> DATASET RECORDS:
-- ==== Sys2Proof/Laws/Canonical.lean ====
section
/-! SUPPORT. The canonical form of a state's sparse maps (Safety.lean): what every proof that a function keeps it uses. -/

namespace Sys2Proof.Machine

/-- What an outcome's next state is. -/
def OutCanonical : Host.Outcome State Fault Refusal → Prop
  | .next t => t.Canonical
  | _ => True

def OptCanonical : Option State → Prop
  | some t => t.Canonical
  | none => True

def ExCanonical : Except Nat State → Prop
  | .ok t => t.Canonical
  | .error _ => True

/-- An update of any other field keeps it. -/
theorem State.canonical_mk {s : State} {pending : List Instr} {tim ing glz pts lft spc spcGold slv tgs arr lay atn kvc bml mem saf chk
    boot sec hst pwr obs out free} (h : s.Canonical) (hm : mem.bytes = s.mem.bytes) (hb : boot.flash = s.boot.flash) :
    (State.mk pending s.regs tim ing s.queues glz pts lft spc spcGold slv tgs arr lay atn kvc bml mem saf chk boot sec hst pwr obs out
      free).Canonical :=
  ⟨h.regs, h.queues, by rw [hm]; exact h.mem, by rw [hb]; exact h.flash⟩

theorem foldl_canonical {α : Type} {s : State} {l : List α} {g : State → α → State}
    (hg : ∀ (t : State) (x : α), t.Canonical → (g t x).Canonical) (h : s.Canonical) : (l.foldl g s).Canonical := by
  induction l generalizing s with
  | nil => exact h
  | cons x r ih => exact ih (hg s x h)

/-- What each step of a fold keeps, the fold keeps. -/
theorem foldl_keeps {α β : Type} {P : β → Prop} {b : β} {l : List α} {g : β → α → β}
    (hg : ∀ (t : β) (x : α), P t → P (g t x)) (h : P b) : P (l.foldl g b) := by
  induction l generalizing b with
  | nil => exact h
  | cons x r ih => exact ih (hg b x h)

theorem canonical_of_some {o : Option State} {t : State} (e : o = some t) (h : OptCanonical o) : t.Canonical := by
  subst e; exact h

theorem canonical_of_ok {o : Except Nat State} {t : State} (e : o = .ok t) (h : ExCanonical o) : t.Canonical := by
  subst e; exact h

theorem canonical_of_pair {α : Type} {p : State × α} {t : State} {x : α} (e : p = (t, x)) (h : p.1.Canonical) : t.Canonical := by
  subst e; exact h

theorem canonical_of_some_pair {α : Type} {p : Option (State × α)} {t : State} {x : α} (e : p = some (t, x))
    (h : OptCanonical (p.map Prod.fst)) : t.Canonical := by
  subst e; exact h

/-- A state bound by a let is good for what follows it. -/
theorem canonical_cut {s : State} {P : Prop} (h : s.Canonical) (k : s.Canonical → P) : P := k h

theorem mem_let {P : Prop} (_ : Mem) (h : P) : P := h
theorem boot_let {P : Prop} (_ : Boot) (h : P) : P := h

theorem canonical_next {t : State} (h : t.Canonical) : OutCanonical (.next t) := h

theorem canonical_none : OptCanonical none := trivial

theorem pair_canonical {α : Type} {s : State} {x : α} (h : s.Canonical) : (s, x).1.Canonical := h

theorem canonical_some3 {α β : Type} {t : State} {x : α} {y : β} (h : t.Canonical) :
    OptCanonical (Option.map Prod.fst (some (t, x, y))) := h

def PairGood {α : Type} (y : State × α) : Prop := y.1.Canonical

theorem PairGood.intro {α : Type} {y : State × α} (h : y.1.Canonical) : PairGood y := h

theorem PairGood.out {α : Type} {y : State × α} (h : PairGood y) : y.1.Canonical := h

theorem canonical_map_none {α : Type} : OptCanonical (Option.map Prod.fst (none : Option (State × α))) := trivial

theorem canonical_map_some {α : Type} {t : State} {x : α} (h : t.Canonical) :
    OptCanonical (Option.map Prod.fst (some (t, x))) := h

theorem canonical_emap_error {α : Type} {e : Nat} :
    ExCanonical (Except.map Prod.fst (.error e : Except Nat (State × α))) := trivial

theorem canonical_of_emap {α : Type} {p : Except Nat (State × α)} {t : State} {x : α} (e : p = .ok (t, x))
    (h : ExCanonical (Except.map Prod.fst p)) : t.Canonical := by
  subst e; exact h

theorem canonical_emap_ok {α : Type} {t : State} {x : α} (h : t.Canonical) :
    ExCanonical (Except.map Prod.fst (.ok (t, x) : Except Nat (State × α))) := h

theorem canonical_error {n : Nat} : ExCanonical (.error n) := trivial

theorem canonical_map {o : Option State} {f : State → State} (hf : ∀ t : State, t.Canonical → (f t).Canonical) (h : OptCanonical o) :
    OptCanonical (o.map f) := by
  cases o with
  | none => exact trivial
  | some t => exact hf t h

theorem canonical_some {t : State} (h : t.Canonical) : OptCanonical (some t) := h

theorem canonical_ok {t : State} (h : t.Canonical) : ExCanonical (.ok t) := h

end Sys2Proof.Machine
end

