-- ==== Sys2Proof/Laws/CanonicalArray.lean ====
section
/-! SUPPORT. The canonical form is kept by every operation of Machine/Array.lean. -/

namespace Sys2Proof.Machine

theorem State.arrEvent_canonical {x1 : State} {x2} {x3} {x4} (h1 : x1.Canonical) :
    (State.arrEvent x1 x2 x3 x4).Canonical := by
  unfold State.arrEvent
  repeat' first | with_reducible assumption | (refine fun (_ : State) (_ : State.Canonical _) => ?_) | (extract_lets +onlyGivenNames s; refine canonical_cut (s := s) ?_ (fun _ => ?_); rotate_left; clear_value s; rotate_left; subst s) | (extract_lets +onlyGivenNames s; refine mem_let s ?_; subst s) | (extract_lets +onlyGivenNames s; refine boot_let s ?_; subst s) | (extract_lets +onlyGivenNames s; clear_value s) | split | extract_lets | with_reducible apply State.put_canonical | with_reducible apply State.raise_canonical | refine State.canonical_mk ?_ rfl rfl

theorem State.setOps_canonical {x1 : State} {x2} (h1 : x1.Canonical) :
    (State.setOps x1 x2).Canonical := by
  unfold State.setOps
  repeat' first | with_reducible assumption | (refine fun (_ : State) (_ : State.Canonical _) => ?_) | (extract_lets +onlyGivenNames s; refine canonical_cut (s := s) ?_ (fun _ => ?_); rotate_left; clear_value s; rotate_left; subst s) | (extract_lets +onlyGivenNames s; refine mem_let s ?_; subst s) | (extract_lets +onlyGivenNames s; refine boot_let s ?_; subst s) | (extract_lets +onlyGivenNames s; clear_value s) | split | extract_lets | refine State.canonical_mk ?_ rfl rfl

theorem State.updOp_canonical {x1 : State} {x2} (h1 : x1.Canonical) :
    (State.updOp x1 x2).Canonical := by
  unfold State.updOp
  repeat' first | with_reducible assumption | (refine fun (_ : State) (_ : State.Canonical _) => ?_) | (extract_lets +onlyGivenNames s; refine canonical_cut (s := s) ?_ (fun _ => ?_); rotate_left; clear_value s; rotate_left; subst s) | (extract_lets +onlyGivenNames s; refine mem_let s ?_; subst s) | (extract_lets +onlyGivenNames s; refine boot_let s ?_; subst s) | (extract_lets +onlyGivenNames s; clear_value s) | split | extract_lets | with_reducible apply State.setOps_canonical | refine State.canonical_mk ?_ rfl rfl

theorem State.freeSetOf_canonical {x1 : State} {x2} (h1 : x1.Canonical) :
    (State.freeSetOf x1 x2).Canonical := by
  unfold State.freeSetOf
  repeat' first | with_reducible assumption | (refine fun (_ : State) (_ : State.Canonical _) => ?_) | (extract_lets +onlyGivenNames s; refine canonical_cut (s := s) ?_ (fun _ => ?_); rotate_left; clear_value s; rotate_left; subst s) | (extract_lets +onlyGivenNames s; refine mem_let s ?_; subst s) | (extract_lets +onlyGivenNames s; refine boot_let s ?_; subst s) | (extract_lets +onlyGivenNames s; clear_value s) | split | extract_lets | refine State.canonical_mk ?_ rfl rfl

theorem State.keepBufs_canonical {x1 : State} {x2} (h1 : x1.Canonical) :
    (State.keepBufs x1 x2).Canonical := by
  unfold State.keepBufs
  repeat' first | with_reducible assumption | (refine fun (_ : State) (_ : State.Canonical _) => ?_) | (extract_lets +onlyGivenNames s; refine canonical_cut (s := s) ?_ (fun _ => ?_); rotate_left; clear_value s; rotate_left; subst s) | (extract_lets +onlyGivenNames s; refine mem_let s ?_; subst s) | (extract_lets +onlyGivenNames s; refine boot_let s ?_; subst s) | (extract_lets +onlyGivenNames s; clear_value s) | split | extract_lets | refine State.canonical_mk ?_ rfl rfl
==
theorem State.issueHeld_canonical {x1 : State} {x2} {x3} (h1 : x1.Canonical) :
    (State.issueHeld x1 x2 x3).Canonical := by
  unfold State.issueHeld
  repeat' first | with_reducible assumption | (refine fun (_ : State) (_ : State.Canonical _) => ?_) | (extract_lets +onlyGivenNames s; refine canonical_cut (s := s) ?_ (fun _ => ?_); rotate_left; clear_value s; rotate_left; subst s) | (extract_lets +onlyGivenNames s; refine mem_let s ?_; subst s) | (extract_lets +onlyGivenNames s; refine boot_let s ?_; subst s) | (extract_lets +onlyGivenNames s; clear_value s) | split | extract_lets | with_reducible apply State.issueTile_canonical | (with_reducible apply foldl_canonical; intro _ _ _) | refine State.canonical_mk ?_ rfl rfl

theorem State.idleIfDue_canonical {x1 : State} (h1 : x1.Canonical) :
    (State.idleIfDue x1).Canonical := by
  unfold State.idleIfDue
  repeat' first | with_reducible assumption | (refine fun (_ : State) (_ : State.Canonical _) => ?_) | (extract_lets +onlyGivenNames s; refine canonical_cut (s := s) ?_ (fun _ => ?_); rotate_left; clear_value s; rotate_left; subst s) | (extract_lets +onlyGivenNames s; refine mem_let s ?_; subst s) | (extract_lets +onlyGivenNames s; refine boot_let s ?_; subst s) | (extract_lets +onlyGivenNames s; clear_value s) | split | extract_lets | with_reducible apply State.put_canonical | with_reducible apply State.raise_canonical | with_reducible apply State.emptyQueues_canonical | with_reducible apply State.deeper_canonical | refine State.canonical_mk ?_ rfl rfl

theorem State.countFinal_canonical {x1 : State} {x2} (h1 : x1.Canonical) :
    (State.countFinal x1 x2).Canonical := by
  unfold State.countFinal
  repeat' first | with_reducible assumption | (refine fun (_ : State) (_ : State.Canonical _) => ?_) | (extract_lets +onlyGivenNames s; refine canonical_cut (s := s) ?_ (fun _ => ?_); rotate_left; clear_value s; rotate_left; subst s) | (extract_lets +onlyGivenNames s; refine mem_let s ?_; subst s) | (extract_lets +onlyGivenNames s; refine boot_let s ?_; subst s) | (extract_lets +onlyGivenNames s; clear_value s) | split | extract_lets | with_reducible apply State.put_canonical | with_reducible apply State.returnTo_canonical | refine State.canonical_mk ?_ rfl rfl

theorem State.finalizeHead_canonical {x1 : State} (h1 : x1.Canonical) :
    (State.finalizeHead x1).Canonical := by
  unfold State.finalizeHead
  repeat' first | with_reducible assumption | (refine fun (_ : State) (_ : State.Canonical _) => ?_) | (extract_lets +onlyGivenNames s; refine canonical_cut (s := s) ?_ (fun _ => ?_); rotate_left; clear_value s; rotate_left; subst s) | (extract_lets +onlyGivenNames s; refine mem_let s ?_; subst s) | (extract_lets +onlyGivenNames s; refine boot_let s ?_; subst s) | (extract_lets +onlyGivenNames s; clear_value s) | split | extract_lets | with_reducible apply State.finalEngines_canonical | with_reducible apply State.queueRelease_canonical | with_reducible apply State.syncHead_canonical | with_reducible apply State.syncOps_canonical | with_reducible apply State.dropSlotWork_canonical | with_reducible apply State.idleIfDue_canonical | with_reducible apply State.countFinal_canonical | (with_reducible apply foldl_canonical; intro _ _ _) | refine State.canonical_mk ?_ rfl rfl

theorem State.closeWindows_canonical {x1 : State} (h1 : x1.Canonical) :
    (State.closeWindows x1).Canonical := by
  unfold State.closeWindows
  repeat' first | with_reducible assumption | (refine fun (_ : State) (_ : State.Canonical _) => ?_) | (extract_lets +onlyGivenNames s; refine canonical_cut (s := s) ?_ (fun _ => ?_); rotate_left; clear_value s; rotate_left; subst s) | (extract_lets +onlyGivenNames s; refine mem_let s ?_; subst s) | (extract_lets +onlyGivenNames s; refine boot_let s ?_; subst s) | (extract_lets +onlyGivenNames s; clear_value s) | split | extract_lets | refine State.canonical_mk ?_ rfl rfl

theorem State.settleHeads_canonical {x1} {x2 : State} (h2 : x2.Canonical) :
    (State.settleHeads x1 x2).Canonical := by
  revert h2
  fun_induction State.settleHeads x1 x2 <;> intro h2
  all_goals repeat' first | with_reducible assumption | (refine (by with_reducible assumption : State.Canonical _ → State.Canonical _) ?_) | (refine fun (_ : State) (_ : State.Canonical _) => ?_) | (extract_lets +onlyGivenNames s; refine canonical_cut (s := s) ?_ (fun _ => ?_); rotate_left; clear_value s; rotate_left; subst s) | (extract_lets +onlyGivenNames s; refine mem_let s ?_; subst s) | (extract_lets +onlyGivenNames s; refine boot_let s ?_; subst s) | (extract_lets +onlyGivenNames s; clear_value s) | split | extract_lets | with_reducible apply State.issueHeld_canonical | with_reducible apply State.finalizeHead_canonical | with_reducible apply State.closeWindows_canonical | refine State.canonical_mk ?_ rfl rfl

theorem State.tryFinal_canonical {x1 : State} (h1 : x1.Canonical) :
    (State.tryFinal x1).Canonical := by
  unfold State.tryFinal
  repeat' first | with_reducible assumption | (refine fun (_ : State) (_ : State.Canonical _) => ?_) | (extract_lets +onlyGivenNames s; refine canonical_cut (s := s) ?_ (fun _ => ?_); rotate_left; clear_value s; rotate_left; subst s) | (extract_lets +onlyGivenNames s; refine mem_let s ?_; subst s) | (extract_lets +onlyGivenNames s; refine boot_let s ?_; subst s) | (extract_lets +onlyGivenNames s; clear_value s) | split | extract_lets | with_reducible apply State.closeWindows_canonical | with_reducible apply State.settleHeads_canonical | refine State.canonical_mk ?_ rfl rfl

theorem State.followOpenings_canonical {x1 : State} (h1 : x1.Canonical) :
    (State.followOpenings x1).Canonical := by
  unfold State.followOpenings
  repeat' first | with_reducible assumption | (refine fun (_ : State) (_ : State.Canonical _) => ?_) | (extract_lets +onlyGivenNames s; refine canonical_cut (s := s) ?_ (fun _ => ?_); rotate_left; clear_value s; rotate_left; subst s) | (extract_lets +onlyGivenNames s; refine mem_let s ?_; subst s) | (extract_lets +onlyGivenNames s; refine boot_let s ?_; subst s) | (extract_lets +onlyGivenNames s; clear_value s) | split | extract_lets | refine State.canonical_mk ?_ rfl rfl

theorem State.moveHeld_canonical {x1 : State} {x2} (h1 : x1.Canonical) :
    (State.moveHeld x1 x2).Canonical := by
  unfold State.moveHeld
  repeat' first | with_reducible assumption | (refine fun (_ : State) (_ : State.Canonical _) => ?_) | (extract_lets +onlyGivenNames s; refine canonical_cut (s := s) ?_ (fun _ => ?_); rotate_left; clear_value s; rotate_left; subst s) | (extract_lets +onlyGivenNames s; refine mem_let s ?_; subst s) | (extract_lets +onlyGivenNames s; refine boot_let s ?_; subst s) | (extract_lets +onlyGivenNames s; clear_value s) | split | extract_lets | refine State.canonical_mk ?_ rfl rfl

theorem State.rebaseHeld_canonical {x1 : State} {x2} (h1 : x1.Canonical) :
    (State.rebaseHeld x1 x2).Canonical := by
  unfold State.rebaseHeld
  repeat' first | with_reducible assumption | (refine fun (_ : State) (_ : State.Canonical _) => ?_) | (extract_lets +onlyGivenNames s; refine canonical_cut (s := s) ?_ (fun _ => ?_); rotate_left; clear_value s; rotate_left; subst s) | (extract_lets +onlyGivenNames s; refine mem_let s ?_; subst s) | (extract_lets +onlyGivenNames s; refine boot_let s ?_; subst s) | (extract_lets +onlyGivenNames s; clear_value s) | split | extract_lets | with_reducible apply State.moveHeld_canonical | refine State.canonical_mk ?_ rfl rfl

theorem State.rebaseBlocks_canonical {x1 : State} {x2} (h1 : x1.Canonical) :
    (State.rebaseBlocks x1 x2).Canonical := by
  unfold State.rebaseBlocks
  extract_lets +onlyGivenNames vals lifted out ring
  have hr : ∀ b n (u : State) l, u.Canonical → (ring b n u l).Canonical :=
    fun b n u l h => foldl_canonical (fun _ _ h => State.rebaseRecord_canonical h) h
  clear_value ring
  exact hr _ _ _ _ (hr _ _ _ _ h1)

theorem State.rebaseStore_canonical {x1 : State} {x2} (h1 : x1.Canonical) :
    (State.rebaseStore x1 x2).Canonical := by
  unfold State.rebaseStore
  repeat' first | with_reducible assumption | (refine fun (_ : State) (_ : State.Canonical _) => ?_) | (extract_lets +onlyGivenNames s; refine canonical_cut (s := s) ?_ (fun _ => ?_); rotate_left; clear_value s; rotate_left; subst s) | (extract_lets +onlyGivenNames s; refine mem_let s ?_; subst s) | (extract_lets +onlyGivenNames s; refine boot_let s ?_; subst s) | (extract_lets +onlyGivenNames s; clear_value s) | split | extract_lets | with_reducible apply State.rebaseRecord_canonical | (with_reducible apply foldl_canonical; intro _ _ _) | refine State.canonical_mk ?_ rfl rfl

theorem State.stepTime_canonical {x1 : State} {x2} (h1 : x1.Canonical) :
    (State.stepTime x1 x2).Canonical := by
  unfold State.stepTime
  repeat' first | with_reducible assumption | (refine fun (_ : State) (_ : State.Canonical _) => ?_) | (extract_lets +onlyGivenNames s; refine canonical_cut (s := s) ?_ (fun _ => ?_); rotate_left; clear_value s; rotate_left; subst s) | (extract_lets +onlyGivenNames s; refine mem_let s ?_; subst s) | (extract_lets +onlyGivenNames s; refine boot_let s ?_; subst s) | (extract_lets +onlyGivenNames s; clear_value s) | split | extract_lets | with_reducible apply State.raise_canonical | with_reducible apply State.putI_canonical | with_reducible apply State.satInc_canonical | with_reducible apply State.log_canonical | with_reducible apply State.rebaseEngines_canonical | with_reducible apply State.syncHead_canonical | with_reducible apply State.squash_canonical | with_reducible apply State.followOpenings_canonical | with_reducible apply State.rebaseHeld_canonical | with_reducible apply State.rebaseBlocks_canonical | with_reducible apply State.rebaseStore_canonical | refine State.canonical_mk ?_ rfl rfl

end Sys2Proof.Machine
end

> WORK REQUEST:
Everything from the line with "with_reducible apply State.finalEngines_canonical" through the line with "fun_induction State.settleHeads x1" should be written out exactly as it appears above, end lines included, and nothing outside that range.

> COMPLETED TASK:
  repeat' first | with_reducible assumption | (refine fun (_ : State) (_ : State.Canonical _) => ?_) | (extract_lets +onlyGivenNames s; refine canonical_cut (s := s) ?_ (fun _ => ?_); rotate_left; clear_value s; rotate_left; subst s) | (extract_lets +onlyGivenNames s; refine mem_let s ?_; subst s) | (extract_lets +onlyGivenNames s; refine boot_let s ?_; subst s) | (extract_lets +onlyGivenNames s; clear_value s) | split | extract_lets | with_reducible apply State.finalEngines_canonical | with_reducible apply State.queueRelease_canonical | with_reducible apply State.syncHead_canonical | with_reducible apply State.syncOps_canonical | with_reducible apply State.dropSlotWork_canonical | with_reducible apply State.idleIfDue_canonical | with_reducible apply State.countFinal_canonical | (with_reducible apply foldl_canonical; intro _ _ _) | refine State.canonical_mk ?_ rfl rfl

theorem State.closeWindows_canonical {x1 : State} (h1 : x1.Canonical) :
    (State.closeWindows x1).Canonical := by
  unfold State.closeWindows
  repeat' first | with_reducible assumption | (refine fun (_ : State) (_ : State.Canonical _) => ?_) | (extract_lets +onlyGivenNames s; refine canonical_cut (s := s) ?_ (fun _ => ?_); rotate_left; clear_value s; rotate_left; subst s) | (extract_lets +onlyGivenNames s; refine mem_let s ?_; subst s) | (extract_lets +onlyGivenNames s; refine boot_let s ?_; subst s) | (extract_lets +onlyGivenNames s; clear_value s) | split | extract_lets | refine State.canonical_mk ?_ rfl rfl

theorem State.settleHeads_canonical {x1} {x2 : State} (h2 : x2.Canonical) :
    (State.settleHeads x1 x2).Canonical := by
  revert h2
  fun_induction State.settleHeads x1 x2 <;> intro h2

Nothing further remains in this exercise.